One example from the past year that has leveraged the strategy effectively in Eucrisa, which in December 2016, became the first new FDA-approved drug for eczema, the chronic inflammatory skin disease, in more than a decade. The topical treatment, made by Pfizer (which acquired Eucrisa via its $4.5-billion acquisition of Anacor in June 2016), is the first approved nonsteroidal to block the enzyme phosphodiesterase 4 (PDE4) to treat mild-to-moderate eczema, also known as atopic dermatitis, for people ages two and older. Though corticosteroids are considered first-line therapy in battling eczema-commonly characterized by painful and bothersome breakouts/flare-ups or persistent rash, red skin, and itchiness-many patients are said to be “steroid-phobic.” Harmful side effects such as hypopigmentation and skin atrophy can also come with repeated use of a steroid cream. Eucrisa, a natural cream applied twice daily, showed in pivotal clinical trials in 1,522 patients to achieve greater response vs. placebo, with clear or almost clear skin after 28 days of treatment.
In the US, 10% to 20% of young people suffer from eczema, with the condition affecting more than 31 million children and adults overall, according to the National Eczema Association.
Beating to the punch Sanofi and Regeneron’s Dupixent, approved last March as the first biologic for eczema (targeting adults only with moderate-to-severe cases), Pfizer launched a national TV ad campaign for Eucrisa last August, spending a reported $2.2 million on its first ad, “Nose to Toes.” The 30-second spot opens with a voiceover “[Eucrisa] can be used almost everywhere on almost everybody,” and then features children,
participating in various activities, asking in response, “the arm of an arm wrestler?” “the back of a quarterback?” and “the face of a fairy?” It follows with a little boy, in pajamas ready for bed, exclaiming, “and it’s steroid free.” The ad, as of late April, had 3,702 national airings, according to iSpot.tv. To date, Pfizer has done four ads for Eucrisa, and though emphasizing its unique reach in the pediatric space, appealing to parents and caregivers, the company has prominently depicted active adult patients as well, including a 30-something female rancher asking, “the hand of a ranch hand?” and an older woman busily stitching on the couch wondering, “the knee of a needle-pointer?”
“They’ve done a good job of storytelling and making it catchy and using clever wordplay,” says Orton. “A lot of people say, ‘oh, if it’s mild to moderate, just live with it; it’s not that bad.’ But the ads are keying into the insight which is, it’s about you and there could be something that would make you better. ... When things are approachable, it feels like, ‘that’s for me, and I’m okay asking my doctor about it.’” Orton believes the insight conveyed meets what she calls the 4Rs: it’s relevant to the brand, resonates with the target viewer, invokes a reaction, and shows everyday realities.

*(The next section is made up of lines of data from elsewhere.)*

/-- The values of an owner's tile with their flags, and whether the output conversion starts from an integer. -/
def tileValues (o : GridOp) (g : GridIn) (xs : List (List Nat)) (vs : OpVals) (rs : List Received)
    (accs : List Val) (s : State) : List (List Nat × OutVal) × Nat × Bool :=
  match o.what with
  | .cvt _ =>
    let a := g.ins.headD g.out
    (xs.map (fun x =>
      let e := lookupElem vs (g.out.lets.zip x) a
      (x, if a.sameForm g.out then .own e.code e.scale else .val e.v)), 0, isIntFmt a.d.fmt)
  | .ewr a xv =>
    let r := xs.map (fun x => (x, ewrElement a xv g vs x))
    (r.map (fun p => (p.1, .val (fromF32 p.2.1))), r.foldl (fun f p => f ||| p.2.2) 0, false)
  | _ =>
    let r := xs.zipIdx.map (fun (x, n) =>
      let (ps, fl) := productsOf g vs x
      let acc := if g.acc then accs[n]? else none
      if recFree g.m then
        let joined := rs.foldl (fun l (r : Received) => (r.terms.getD n []).foldr insertTerm l) ps
        let own := (freeRuns s n o.tile joined).map (runValue g)
        let more := rs.flatMap (fun (r : Received) => (countedLists r.counts r.nodes).getD n [])
        let a := acc.map (accValue g.cls g.out.d.fmt)
        let l := own.map Prod.fst ++ more ++ (a.map Prod.fst).toList
        let v := freeCombine g.cls (fun i => s.pick 2 i n o.tile) l.length l
        (x, v.1, v.2 ||| fl ||| (own.map Prod.snd).foldl (· ||| ·) 0 ||| (a.map Prod.snd).getD 0)
      else
        let v := withAcc g acc (canonElement g ps rs n)
        (x, v.1, v.2 ||| fl))
    (r.map (fun p => (p.1, .val (resultVal g.cls p.2.1))), r.foldl (fun f p => f ||| p.2.2) 0, g.cls = .int)

/-- Reads acc(o) for the elements of a tile (R117): only owners do. -/
def readAccs (o : GridOp) (b : BankId) (g : GridIn) (xs : List (List Nat)) (s : State) : Except (Nat × EFault) (List Val × Option Nat × State) :=
  if g.acc then
    match readBlock o b g.out xs s with
    | .ok (es, ecc, s) => .ok (es.map (elemVal g.out.d g.out.alt), ecc, s)
    | .error e => .error e
  else .ok ([], none, s)

/-- Makes the next `n` writes of the current tile. With the last one the tile ends: one fault is held for it when a write
faulted, with the lowest address (R168). -/
def State.writeSome (s : State) (b : BankId) (o : GridOp) (n : Nat) : State :=
  let (s, low) := writeUnits (o.ctx s b 0) cFAULT_WRITE_WEAK (o.todo.take n) s o.low
  let left := o.todo.drop n
  let s := s.modGrid b o.seq (fun o => { o with todo := left, low := if left = [] then none else low })
  if left ≠ [] then s
  else
    let s := match low with
      | some (a, c) => s.hold b ⟨c, BitVec.ofNat 64 a, heldAux 1 0 o.tile, 0⟩
      | none => s
    s.nextTile b o.seq (o.input s b) (((s.bank b).binding.map (·.job)).getD 0)

/-- A drain stops a grid operation at an output-tile boundary: the writes of a tile that it has begun to write are made
(R134, R381). -/
def State.endTiles (s : State) (b : BankId) : State :=
  ((s.bank b).grid.filter (fun o => o.todo ≠ [])).foldl (fun s o => s.writeSome b o o.todo.length) s

/-- An owner's share of a tile: once every partial is here it computes and converts (R134). -/
def gridOwn (o : GridOp) (b : BankId) (g : GridIn) (job : Nat) (xs : List (List Nat)) (vs : OpVals)
    (lost : Bool) (s : State) : Option State :=
  let senders := if g.sums then g.senders g.me else []
  match received o g xs.length senders with
  | none => none
  | some (rs, l2) =>
    match readAccs o b g xs s with
    | .error (a, f) => some (s.gridFail b o g job a f)
    | .ok (accs, ecc, s) =>
      let s := match ecc with
        | some a => s.hold b ⟨cECC_UNCORRECTED, BitVec.ofNat 64 a, heldAux 1 0 o.tile, 0⟩
        | none => s
      let s := s.clobber b.core o.spwin o.tile
      if lost || l2 || ecc.isSome then some (s.nextTile b o.seq g job)
      else
        let (vals, fl, fromInt) := tileValues o g xs vs rs accs s
        let s := s.modGrid b o.seq (fun o => { o with flags := o.flags ||| fl })
        let s := writeTile o b g fromInt vals s
        some (if (s.gridOp b o.seq).any (fun o => o.todo = []) then s.nextTile b o.seq g job else s)

/-- The address range of a tensor's elements, with its space and core. -/
def Tensor.range (t : Tensor) : Nat × Nat × Int × Int :=
  let d := Desc.of t.desc
  (d.space, d.core, d.footprint.1, d.footprint.2)

def rangesMeet (p q : Nat × Nat × Int × Int) : Bool := p.1 = q.1 && p.2.1 = q.2.1 && p.2.2.1 < q.2.2.2 && q.2.2.1 < p.2.2.2

/-- Where bytes `lo` to `hi − 1` of a span lie, as pieces (place, length): page by page in memory, at once in a scratchpad. A
byte that does not translate lies nowhere. -/
def placesIn (s : State) (c : EngCtx) : Nat → Nat → Nat → List (Nat × Nat)
  | 0, _, _ => []
  | fuel + 1, lo, hi =>
    if hi ≤ lo then []
    else
      let n := if sSPACE c.span.bits = 0 then min (hi - lo) (4096 - lo % 4096) else hi - lo
      let rest := placesIn s c fuel (lo + n) hi
      match engPlace s c lo false with
      | .ok (.place p _, _) => (p, n) :: rest
      | .ok (.remote d o, _) => (2 ^ 60 + d * 2 ^ 45 + o, n) :: rest
      | _ => rest

/-- The places of a tensor's elements and of its scales (R146). -/
def GridOp.places (o : GridOp) (s : State) (b : BankId) (role : Nat) : List (Nat × Nat) :=
  let d := Desc.of (o.tensor role).desc
  let (lo, hi) := d.footprint
  let pieces := fun (l h : Int) => placesIn s (o.ctx s b role) ((h - l).toNat / 4096 + 2) l.toNat h.toNat
  pieces lo hi ++ (if d.mx then pieces (d.scaleAt (o.fmtOf role) lo) (d.scaleAt (o.fmtOf role) (hi - 1) + 1) else [])

def placesMeet (p q : List (Nat × Nat)) : Bool := p.any (fun (a, n) => q.any (fun (c, m) => overlap a n c m))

Pfizer is hoping to capitalize on being the first to market in a likely new wave of product launches for eczema. Dupixent TV ads began airing in November. EvaluatePharma estimates 2022 sales of Eucrisa at $1.3 billion. The drug’s most common side effect is application site pain, including burning or stinging.
“First to market is huge because you get to decide what’s differentiated, get to talk to the target first,” Orton told Pharm Exec. “Someone coming on second has to figure out how to do it now.”